◆ Try it
Which lines run from the start of the data below to the line containing "two-source mould of R276. -/"? Set them down exactly, with none added.

BEGIN

-- ==== Sys2Proof/Machine/Scalar.lean ====
section
/-! DEFINITION. The scalar integer instructions of the S slot (R275, R276, R280, R282, R286, R287, R298,
R304, R313, R321, R322, R335). -/

namespace Sys2Proof.Machine

/-- The source register A of an S syllable. -/
def srcA (f : SSyl) (c : Ctx) : W64 := sget c f.a.toNat
/-- The source register B of an S syllable. -/
def srcB (f : SSyl) (c : Ctx) : W64 := sget c f.b.toNat
/-- The immediate, sign-extended (R123). -/
def immS (f : SSyl) : W64 := f.imm.signExtend 64
/-- A source of the syllable is poisoned: A, and B when `two` (R224). -/
def srcPois (f : SSyl) (two : Bool) (c : Ctx) : Bool :=
  spois c f.a.toNat || (two && spois c f.b.toNat)

/-- An S instruction with one scalar result, no flag and no trap of its own (R275). -/
def scalarOp (e : Enc) (f : SSyl) (pois : Ctx → Bool) (val : Ctx → W64) (lat : Nat) (s : State) :
    Host.Outcome State Fault Refusal :=
  scalarStep e f (fun _ => []) (fun _ => [])
    (fun s => launchS f.d.toNat (val (cur s)) (pois (cur s)) lat s) s

/-- The two-source mould of R276. -/
def scalarBin (e : Enc) (f : SSyl) (op : W64 → W64 → W64) (lat : Nat) (s : State) :
    Host.Outcome State Fault Refusal :=
  scalarOp e f (srcPois f true) (fun c => op (srcA f c) (srcB f c)) lat s

/-- The one-source mould of R276. -/
def scalarUn (e : Enc) (f : SSyl) (op : W64 → W64) (s : State) : Host.Outcome State Fault Refusal :=
  scalarOp e f (srcPois f false) (fun c => op (srcA f c)) 1 s

/-- The shifts of R276: n = (s[B] + sext(IMM)) mod 64. -/
def scalarShift (e : Enc) (f : SSyl) (op : W64 → Nat → W64) (s : State) :
    Host.Outcome State Fault Refusal :=
  scalarOp e f (srcPois f true) (fun c => op (srcA f c) ((srcB f c + immS f).toNat % 64)) 1 s

/-- The number of leading zero bits below bit `n` (R276). -/
def clzFrom {w : Nat} (x : BitVec w) : Nat → Nat
  | 0 => 0
  | n + 1 => if x.getLsbD n then 0 else 1 + clzFrom x n

/-- The number of one bits below bit `n` (R276). -/
def popcFrom {w : Nat} (x : BitVec w) : Nat → Nat
  | 0 => 0
  | n + 1 => (if x.getLsbD n then 1 else 0) + popcFrom x n

/-- ADD (R276). -/
def execAdd (f : SSyl) (s : State) := scalarBin (enc (.add f)) f (· + ·) 1 s
/-- ADDI (R276). -/
def execAddi (f : SSyl) (s : State) := scalarUn (enc (.addi f)) f (· + immS f) s
/-- SUB (R276). -/
def execSub (f : SSyl) (s : State) := scalarBin (enc (.sub f)) f (· - ·) 1 s
/-- AND (R276). -/
def execAnd (f : SSyl) (s : State) := scalarBin (enc (.and f)) f (· &&& ·) 1 s
/-- OR (R276). -/
def execOr (f : SSyl) (s : State) := scalarBin (enc (.or f)) f (· ||| ·) 1 s
/-- XOR (R276). -/
def execXor (f : SSyl) (s : State) := scalarBin (enc (.xor f)) f (· ^^^ ·) 1 s
/-- ANDN (R276). -/
def execAndn (f : SSyl) (s : State) := scalarBin (enc (.andn f)) f (fun a b => a &&& ~~~b) 1 s
/-- SHL (R276). -/
def execShl (f : SSyl) (s : State) := scalarShift (enc (.shl f)) f (fun a n => a <<< n) s
/-- SHR (R276). -/
def execShr (f : SSyl) (s : State) := scalarShift (enc (.shr f)) f (fun a n => a >>> n) s
/-- SAR (R276). -/
def execSar (f : SSyl) (s : State) := scalarShift (enc (.sar f)) f (fun a n => a.sshiftRight n) s
/-- ROTR (R276). -/
def execRotr (f : SSyl) (s : State) := scalarShift (enc (.rotr f)) f (fun a n => a.rotateRight n) s
/-- MINI (R276). -/
def execMini (f : SSyl) (s : State) := scalarBin (enc (.mini f)) f (fun a b => if a.slt b then a else b) 1 s
/-- MAXI (R276). -/
def execMaxi (f : SSyl) (s : State) := scalarBin (enc (.maxi f)) f (fun a b => if a.slt b then b else a) 1 s
/-- MINZ (R276). -/
def execMinz (f : SSyl) (s : State) := scalarBin (enc (.minz f)) f (fun a b => if a.ult b then a else b) 1 s
/-- MAXZ (R276). -/
def execMaxz (f : SSyl) (s : State) := scalarBin (enc (.maxz f)) f (fun a b => if a.ult b then b else a) 1 s
/-- CLZ (R276). -/
def execClz (f : SSyl) (s : State) := scalarUn (enc (.clz f)) f (fun a => BitVec.ofNat 64 (clzFrom a 64)) s
/-- POPC (R276). -/
def execPopc (f : SSyl) (s : State) := scalarUn (enc (.popc f)) f (fun a => BitVec.ofNat 64 (popcFrom a 64)) s

/-- MUL (R322). -/
def execMul (f : SSyl) (s : State) := scalarBin (enc (.mul f)) f (· * ·) 3 s
/-- MULH: bits 127:64 of the signed product (R322). -/
def execMulh (f : SSyl) (s : State) :=
  scalarBin (enc (.mulh f)) f (fun a b => BitVec.ofInt 64 (a.toInt * b.toInt / 2 ^ 64)) 3 s
/-- MULHZ: bits 127:64 of the unsigned product (R322). -/
def execMulhz (f : SSyl) (s : State) :=
  scalarBin (enc (.mulhz f)) f (fun a b => BitVec.ofNat 64 (a.toNat * b.toNat / 2 ^ 64)) 3 s

/-- Signed division, truncated toward zero; by zero, quotient -1 and remainder 0 (R298). -/
def divSigned (rem : Bool) (a b : W64) : W64 :=
  if b = 0 then (if rem then 0 else BitVec.allOnes 64)
  else BitVec.ofInt 64 (if rem then a.toInt.tmod b.toInt else a.toInt.tdiv b.toInt)
/-- Unsigned division; by zero, quotient and remainder 2^64 - 1 (R298). -/
def divUnsigned (rem : Bool) (a b : W64) : W64 :=
  if b = 0 then BitVec.allOnes 64
  else BitVec.ofNat 64 (if rem then a.toNat % b.toNat else a.toNat / b.toNat)
/-- DIV (R298). -/
def execDiv (f : SSyl) (s : State) := scalarBin (enc (.div f)) f (divSigned (f.imm.getLsbD 0)) 12 s
/-- DIVZ (R298). -/
def execDivz (f : SSyl) (s : State) := scalarBin (enc (.divz f)) f (divUnsigned (f.imm.getLsbD 0)) 12 s

/-- RS of the bit-field forms (R282). -/
def bfReg (f : SSyl) : Bool := f.imm.getLsbD 15
/-- Offset and width of a bit-field form (R282). -/
def bfField (f : SSyl) (c : Ctx) : Nat × Nat :=
  if bfReg f then (bits (srcB f c) 6 0, bits (srcB f c) 14 8) else (bits f.imm 6 0, bits f.imm 14 8)
/-- The field BFX and BFXZ extract (R282). -/
def bfExtract (signed : Bool) (a : W64) (off wid : Nat) : W64 :=
  if off ≥ 64 || wid == 0 then 0
  else
    let w := min wid (64 - off)
    let x := a.toNat / 2 ^ off % 2 ^ w
    if signed && a.getLsbD (off + w - 1) then BitVec.ofNat 64 (x + 2 ^ 64 - 2 ^ w) else BitVec.ofNat 64 x
/-- The word BFI inserts a field into (R282). -/
def bfInsert (d a : W64) (off wid : Nat) : W64 :=
  let w := min wid (64 - off)
  let m := BitVec.ofNat 64 ((2 ^ w - 1) * 2 ^ off)
  (d &&& ~~~m) ||| ((a <<< off) &&& m)
/-- BFX (R282). -/
def execBfx (f : SSyl) (s : State) :=
  scalarOp (enc (.bfx f)) f (srcPois f (bfReg f))
    (fun c => bfExtract true (srcA f c) (bfField f c).1 (bfField f c).2) 1 s
/-- BFXZ (R282). -/
def execBfxz (f : SSyl) (s : State) :=
  scalarOp (enc (.bfxz f)) f (srcPois f (bfReg f))
    (fun c => bfExtract false (srcA f c) (bfField f c).1 (bfField f c).2) 1 s
/-- BFI (R282): s[D] is a source as it stands at issue; a field outside the word makes no write. -/
def execBfi (f : SSyl) (s : State) :=
  scalarStep (enc (.bfi f)) f (fun _ => []) (fun _ => [])
    (fun s =>
      let c := cur s
      let (off, wid) := bfField f c
      if off ≥ 64 || wid == 0 then s
      else launchS f.d.toNat (bfInsert (sget c f.d.toNat) (srcA f c) off wid)
        (srcPois f (bfReg f) c || spois c f.d.toNat) 1 s) s

/-- SEL (R335): a commit select, poisoned by its condition or the operand it delivers. -/
def execSel (f : SSyl) (s : State) :=
  let n := bits f.imm 5 0
  scalarOp (enc (.sel f)) f
    (fun c => spois c n || (if sget c n != 0 then spois c f.a.toNat else spois c f.b.toNat))
    (fun c => if sget c n != 0 then srcA f c else srcB f c) 1 s
/-- LI (R313). -/
def execLi (f : SSyl) (s : State) := scalarOp (enc (.li f)) f (fun _ => false) (fun _ => immS f) 1 s
/-- LIH (R313). -/
def execLih (f : SSyl) (s : State) :=
  scalarUn (enc (.lih f)) f (fun a => f.imm ++ a.extractLsb' 0 32) s
/-- MOV (R321). -/
def execMov (f : SSyl) (s : State) := scalarUn (enc (.mov f)) f id s
/-- MOV of a tile landing register (R321). -/
def execMovTl (f : SSyl) (s : State) :=
  scalarOp (enc (.movTl f)) f (fun _ => false) (fun c => tget 0 (bits f.imm 1 0) c.regs.tl) 1 s

/-- The conditions of R287. -/
def cmpHolds (cc : Nat) (a b : W64) : Bool :=
  match cc with
  | 0 => a == b
  | 1 => a != b
  | 2 => a.slt b
  | 3 => a.sle b
  | 4 => b.slt a
  | 5 => b.sle a
  | 6 => a.ult b
  | 7 => a.ule b
  | 8 => b.ult a
  | 9 => b.ule a
  | _ => a &&& b != 0
/-- The word of a truth value. -/
def boolWord (b : Bool) : W64 := if b then 1 else 0
/-- CMP (R287). -/
def execCmp (f : SSyl) (s : State) :=
  scalarBin (enc (.cmp f)) f (fun a b => boolWord (cmpHolds (bits f.imm 3 0) a b)) 1 s
/-- CMPI (R287): compares with sext(IMM[31:4]). -/
def execCmpi (f : SSyl) (s : State) :=
  scalarUn (enc (.cmpi f)) f
    (fun a => boolWord (cmpHolds (bits f.imm 3 0) a ((f.imm.extractLsb' 4 28).signExtend 64))) s
/-- GSET (R304): the guard is unresolved until the write lands; a write to g0 is discarded. -/
def execGset (f : SSyl) (s : State) :=
  scalarStep (enc (.gset f)) f (fun _ => []) (fun s => chk (spois (cur s) f.a.toNat) 0x06)
    (fun s =>
      let b := (srcA f (cur s) != 0) != f.imm.getLsbD 0
      if f.d = 0 then s
      else updCur (launch .guard f.d.toNat (if b then 1 else 0) false 0 0 none 1) s) s
/-- ADDR (R280). -/
def execAddr (f : SSyl) (s : State) :=
  scalarBin (enc (.addr f)) f
    (fun a b => a + (b <<< bits f.imm 5 0) + (f.imm.extractLsb' 8 24).signExtend 64) 1 s
/-- CCNR (R286): the CCN of the cycle of issue. -/
def execCcnr (f : SSyl) (s : State) :=
  scalarStep (enc (.ccnr f)) f (fun _ => []) (fun _ => []) (fun s => launchS f.d.toNat (ccnWord s) false 1 s) s

end Sys2Proof.Machine
end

END

◆ Task solution
-- ==== Sys2Proof/Machine/Scalar.lean ====
section
/-! DEFINITION. The scalar integer instructions of the S slot (R275, R276, R280, R282, R286, R287, R298,
R304, R313, R321, R322, R335). -/

namespace Sys2Proof.Machine

/-- The source register A of an S syllable. -/
def srcA (f : SSyl) (c : Ctx) : W64 := sget c f.a.toNat
/-- The source register B of an S syllable. -/
def srcB (f : SSyl) (c : Ctx) : W64 := sget c f.b.toNat
/-- The immediate, sign-extended (R123). -/
def immS (f : SSyl) : W64 := f.imm.signExtend 64
/-- A source of the syllable is poisoned: A, and B when `two` (R224). -/
def srcPois (f : SSyl) (two : Bool) (c : Ctx) : Bool :=
  spois c f.a.toNat || (two && spois c f.b.toNat)

/-- An S instruction with one scalar result, no flag and no trap of its own (R275). -/
def scalarOp (e : Enc) (f : SSyl) (pois : Ctx → Bool) (val : Ctx → W64) (lat : Nat) (s : State) :
    Host.Outcome State Fault Refusal :=
  scalarStep e f (fun _ => []) (fun _ => [])
    (fun s => launchS f.d.toNat (val (cur s)) (pois (cur s)) lat s) s

/-- The two-source mould of R276. -/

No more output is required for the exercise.